Similar provisions also exist in excise law(s), where duty is levied at the time of manufacture of goods however payment thereof has been deferred at the stage of removal of goods. In case of Collector of C. Ex., Hyderabad Versus Vazir Sultan Tobacco Co. Ltd. 1996 (83) E.L.T. 3 (S.C.), honorable Apex Court held that “Once the levy is not there at the time when the goods are manufactured or produced in India, it cannot be levied at the stage of removal of the said goods. The idea of collection at the stage of removal is devised for the sake of convenience”. Relevant para 11 of the said judgment is produced below:

“11. We are of the opinion that Section 3 cannot be read as shifting the levy from the stage of manufacture or production of goods to the stage of removal. The levy is and remains upon the manufacture or production alone. Only the collection part of it is shifted to the stage of removal. Once this is so, the fact that the provisions of the Central Excise Act are applied in the matter of levy and collection of special excise duty cannot and does not mean that wherever the Central Excise duty is payable, the special excise duty is also payable automatically.
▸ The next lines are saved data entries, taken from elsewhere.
-- ==== Sys2Proof/Certificates/Slice0/Obligations.lean ====
section
/-! DEFINITION. The statements for the provers. They speak of the model's own fields too: what leaves the block is in `out` (log 3), what
waits for a boundary in `host.due`, and free values are drawn from the counter `free` (log 2). `Desc` is a descriptor as Table 2.13 lays it
out, `src` the ring or command port it came from, and `accepts` says that the shared checks let a command through with no cycle named. -/

open Sys2Proof Sys2Proof.Machine

/-- Commands on registers (R91, R94): what NOP, REG_WRITE, REG_READ and WAIT_CYCLE do once they are accepted. -/
def Obligations.HostCommandsComplete : Prop :=
  (∀ (s : State) (src : Src) (d : Desc), s.accepts src 0x00 d → exec (.nop src d) s = .next (s.complete src 0x00 d .ok)) ∧
  (∀ (s : State) (src : Src) (d : Desc), s.accepts src 0x01 d → s.regWriteError src d = none →
    exec (.regWrite src d) s = .next ((s.busWrite .host (d.tgt * 0x400000 + d.op0.toNat) d.op1 true true).complete src 0x01 d .ok)) ∧
  (∀ (s : State) (src : Src) (d : Desc), s.accepts src 0x02 d → d.op0.toNat % 4 = 0 → d.op0.toNat < 0x1000000 →
    s.regOff (d.op0.toNat % 0x400000) = false →
    exec (.regRead src d) s = .next ((s.readReg .host d.op0.toNat).1.complete src 0x02 d .ok
      (s.readReg .host d.op0.toNat).2.toNat)) ∧
  (∀ (s : State) (src : Src) (d : Desc), s.precheck src 0x03 d = none →
    exec (.waitCycle src d) s = .next { s with host := { s.host with
      due := s.host.due ++ [{ cyc := d.op5, src := src, opc := 0x03, desc := d }] } })

/-- What a command's completion writes (R88, R89, Table 2.14): the 16 bytes at the producer index of the completion ring whose
slot the command holds; a success without COMP writes nothing, nor does a command whose completion a host-side reset lost (R203); a
command port takes TAG, opcode, status and results itself and
raises event 249 (R525). -/
def Obligations.CompletionWrites : Prop :=
  (∀ (s : State) (r : Fin 32) (opc : Nat) (d : Desc) (lo hi : Nat), d.comp = false → s.isLost (.ring r) opc d = false →
    s.complete (.ring r) opc d .ok lo hi = s.release (.ring r) opc d) ∧
  (∀ (s : State) (r : Fin 32) (opc : Nat) (d : Desc) (st : St) (lo hi : Nat), (d.comp = true ∨ st ≠ .ok) →
    s.isLost (.ring r) opc d = false → s.ringAlive (s.slotOf (.ring r) opc d) = true →
    .dma (s.ringAddr (s.slotOf (.ring r) opc d) + s.prodIdx (s.slotOf (.ring r) opc d) * s.esize (s.slotOf (.ring r) opc d))
      (leBytes 4 d.tag.toNat ++ leBytes 1 opc ++ leBytes 1 st.code ++ leBytes 1 r.val ++ [0] ++ leBytes 4 lo ++ leBytes 4 hi) ∈
        (s.complete (.ring r) opc d st lo hi).out) ∧
  (∀ (s : State) (r : Fin 32) (opc : Nat) (d : Desc) (st : St) (lo hi : Nat), s.isLost (.ring r) opc d = true →
    s.complete (.ring r) opc d st lo hi = (s.release (.ring r) opc d).forget (.ring r) opc d) ∧
  (∀ (s : State) (h : Fin 2) (opc : Nat) (d : Desc) (st : St) (lo hi : Nat), ∃ u : State,
    s.complete (.port h) opc d st lo hi = u.raise 249 (h.val + 2) ∧
    u.rg (CPU_B + 0x120 + h.val * 0x40) = d.tag ∧ u.rg (CPU_B + 0x124 + h.val * 0x40) = ofNat (opc + st.code * 0x100 + 0x30000) ∧
    u.rg (CPU_B + 0x128 + h.val * 0x40) = ofNat lo ∧ u.rg (CPU_B + 0x12C + h.val * 0x40) = ofNat hi ∧
    u.flag (CPU_B + 0x130 + h.val * 0x40) 0 = false ∧ u.flag (CPU_B + 0x130 + h.val * 0x40) 1 = true)

/-- The four windows (R54, R56, R624), on HOST_CQ_TMO: NORMAL writes the field, SET, CLR and MASK change the bits they select; an
alias write that selects no bit does nothing. -/
def Obligations.RegisterWindows : Prop :=
  (∀ (s : State) (v : Word), s.hostReaches (HOST_B + 0x14) → v &&& 0xFFFF ≠ 0 →
    exec (.registerWrite .host 0x10014 v 15 .regs) s = .next (s.setRg (HOST_B + 0x14) ((s.rg (HOST_B + 0x14) &&& 0xFFFF0000) ||| (v &&& 0xFFFF)))) ∧
  (∀ (s : State) (v : Word), s.hostReaches (HOST_B + 0x14) → v &&& 0xFFFF ≠ 0 →
    exec (.aliasSetWrite .host 0x10014 v 15) s = .next (s.setRg (HOST_B + 0x14) (s.rg (HOST_B + 0x14) ||| (v &&& 0xFFFF)))) ∧
  (∀ (s : State) (v : Word), s.hostReaches (HOST_B + 0x14) → v &&& 0xFFFF ≠ 0 →
    s.rg (HOST_B + 0x14) &&& ~~~v &&& 0xFFFF ≠ 0 →
    exec (.aliasClrWrite .host 0x10014 v 15) s = .next (s.setRg (HOST_B + 0x14) (s.rg (HOST_B + 0x14) &&& ~~~(v &&& 0xFFFF)))) ∧
  (∀ (s : State) (v : Word), s.hostReaches (HOST_B + 0x14) → v >>> 16 ≠ 0 →
    ((s.rg (HOST_B + 0x14) &&& ~~~(v >>> 16)) ||| (v &&& (v >>> 16))) &&& 0xFFFF ≠ 0 →
    exec (.aliasMaskWrite .host 0x10014 v 15) s =
      .next (s.setRg (HOST_B + 0x14) ((s.rg (HOST_B + 0x14) &&& ~~~(v >>> 16)) ||| (v &&& (v >>> 16))))) ∧
  (∀ (s : State) (v : Word), s.hostReaches (HOST_B + 0x14) → v &&& 0xFFFF = 0 →
    exec (.aliasSetWrite .host 0x10014 v 15) s = .next s ∧ exec (.aliasClrWrite .host 0x10014 v 15) s = .next s) ∧
  (∀ (s : State) (v : Word), s.hostReaches (HOST_B + 0x14) → v >>> 16 = 0 → exec (.aliasMaskWrite .host 0x10014 v 15) s = .next s)

/-- Register accesses that are turned away (R16, R24, R58, R59): not all byte enables; a domain that is off; a block that the access
map closes; a reserved value. Each sets its flag and changes nothing else but HOST_ERR_ADDR. -/
def Obligations.RegisterWriteDiscarded : Prop :=
  (∀ (s : State) (off : BitVec 22) (v : Word) (be : BitVec 4), s.reaches .host = true → be ≠ 15 →
    exec (.registerWrite .host off v be .regs) s = .next ((s.setFlag HOST_ERR 0).setRg HOST_ERR_ADDR (ofNat off.toNat))) ∧
  (∀ (s : State) (off : BitVec 22) (v : Word), s.reaches .host = true → off.toNat % 4 = 0 → s.regOff off.toNat = true →
    exec (.registerWrite .host off v 15 .regs) s = .next ((s.setFlag HOST_ERR 1).setRg HOST_ERR_ADDR (ofNat off.toNat))) ∧
  (∀ (s : State) (off : BitVec 22) (v : Word) (g : Nat), s.reaches .host = true → off.toNat % 4 = 0 → s.regOff off.toNat = false →
    guardGroup off.toNat = some g → s.mapDenies g 0 = true →
    exec (.registerWrite .host off v 15 .regs) s = .next ((s.setFlag HOST_ERR 2).setRg HOST_ERR_ADDR (ofNat off.toNat))) ∧
  (∀ (s : State) (v : Word), s.hostReaches (HOST_B + 0x14) → v &&& 0xFFFF = 0 →
    exec (.registerWrite .host 0x10014 v 15 .regs) s = .next (s.setFlag HOST_ERR 5)) ∧
  (∀ (s : State) (off : BitVec 22) (v : Word) (be : BitVec 4), s.reaches .host = false →
    exec (.registerWrite .host off v be .regs) s = .next s) ∧
  (∀ (s : State) (off : BitVec 24), s.reaches .host = true → s.regOff (off.toNat % 0x400000 / 4 * 4) = true →
    s.readWaits .host off.toNat = false →
    exec (.rcFieldRead .host off) s =
      .next (((s.setFlag HOST_ERR 1).setRg HOST_ERR_ADDR (ofNat off.toNat)).emit (.read 0 off.toNat 0)) ∧
    exec (.lowWordRead .host off .regs) s =
      .next (((s.setFlag HOST_ERR 1).setRg HOST_ERR_ADDR (ofNat off.toNat)).emit (.read 0 off.toNat 0)))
That is so as an ordinary rule. But insofar as the goods manufactured or produced prior to March 1, 1978 are concerned, the said rule cannot apply for the reason that there was no levy of special excise duty on such goods at the stage and at the time of their manufacture/production. The removal of goods is not the taxable event. Taxable event is the manufacture or production of goods.”

Applying the same ratio in service tax, it can be concluded that service tax is applicable at the time of provisioning of services whereas payment thereof is governed by Rule 6 of Service Tax Rules, 1994 read with Point of Taxation Rules, 2011. In addition, service tax cannot be demanded in respect of services, which were outside the ambit of service tax at the time of provisioning thereof.

Situation gets more confusing after introduction of Explanation(s) to Rule 5 Point of Taxation Rules vide Point of Taxation (Amendment) Rules, 2016. After this amendment Rule 5 reads as under:

“Payment of tax in case of new services.

5. Where a service is taxed for the first time, then,—

(a) no tax shall be payable to the extent the invoice has been issued and the payment received against such invoice before such service became taxable;

(b) no tax shall be payable if the payment has been received before the service becomes taxable and invoice has been issued within fourteen days of the date when the service is taxed for the first time.”

Explanation 1—This rule shall apply mutatis mutandis in case of new levy on services.

Explanation 2—New levy or tax shall be payable on all the cases other than specified above.”

Literal interpretation of Rule 5 infers that applicability of KKC will be governed by Rule 5 (Explanation 1) and KKC will apply in all cases, where amount was not received up to 31st May, 2016 (Explanation 2). This interpretation will lead to levy of KKC on outstanding amount as on 31st May, 2016. Not only this, this interpretation of Rule 5 will also lead to levy of tax on outstanding amount pertaining to new services e.g. transportation of goods by vessel from a place outside India up to the customs station of clearance. Suppose, one freight forwarder has debtors of Rs. 300 Cr as on 31st May, 2016, he is supposed to pay service tax @ 15% on Rs. 90 Cr (30% of Rs. 300).

In author’s view, Rule 5 should be read with Section 66B of the Finance Act, 1994 i.e. charging section and accordingly Rule 5 should apply only in respect of cases where services are provided on or after 1st June, 2016 meaning thereby no KKC on debtors outstanding as on 31st May, 2016.

To avoid confusion, Central Government has issued Notification No. 35/2016-ST dated 23rd June, 2016 so as to exempt taxable services w.r.t. which the invoice for the service has been issued on or before 31st May, 2016 from levy of KKC subject to the condition that provision of service has been completed before 31st May, 2016. On similar lines, exemption has been issued for transportation of goods by a vessel from outside India up to customs station in India with respect to which the invoice for the service has been issued on or before 31st May, 2016 subject to conditions (Notification No. 36/2016-ST dated 23rd June, 2016).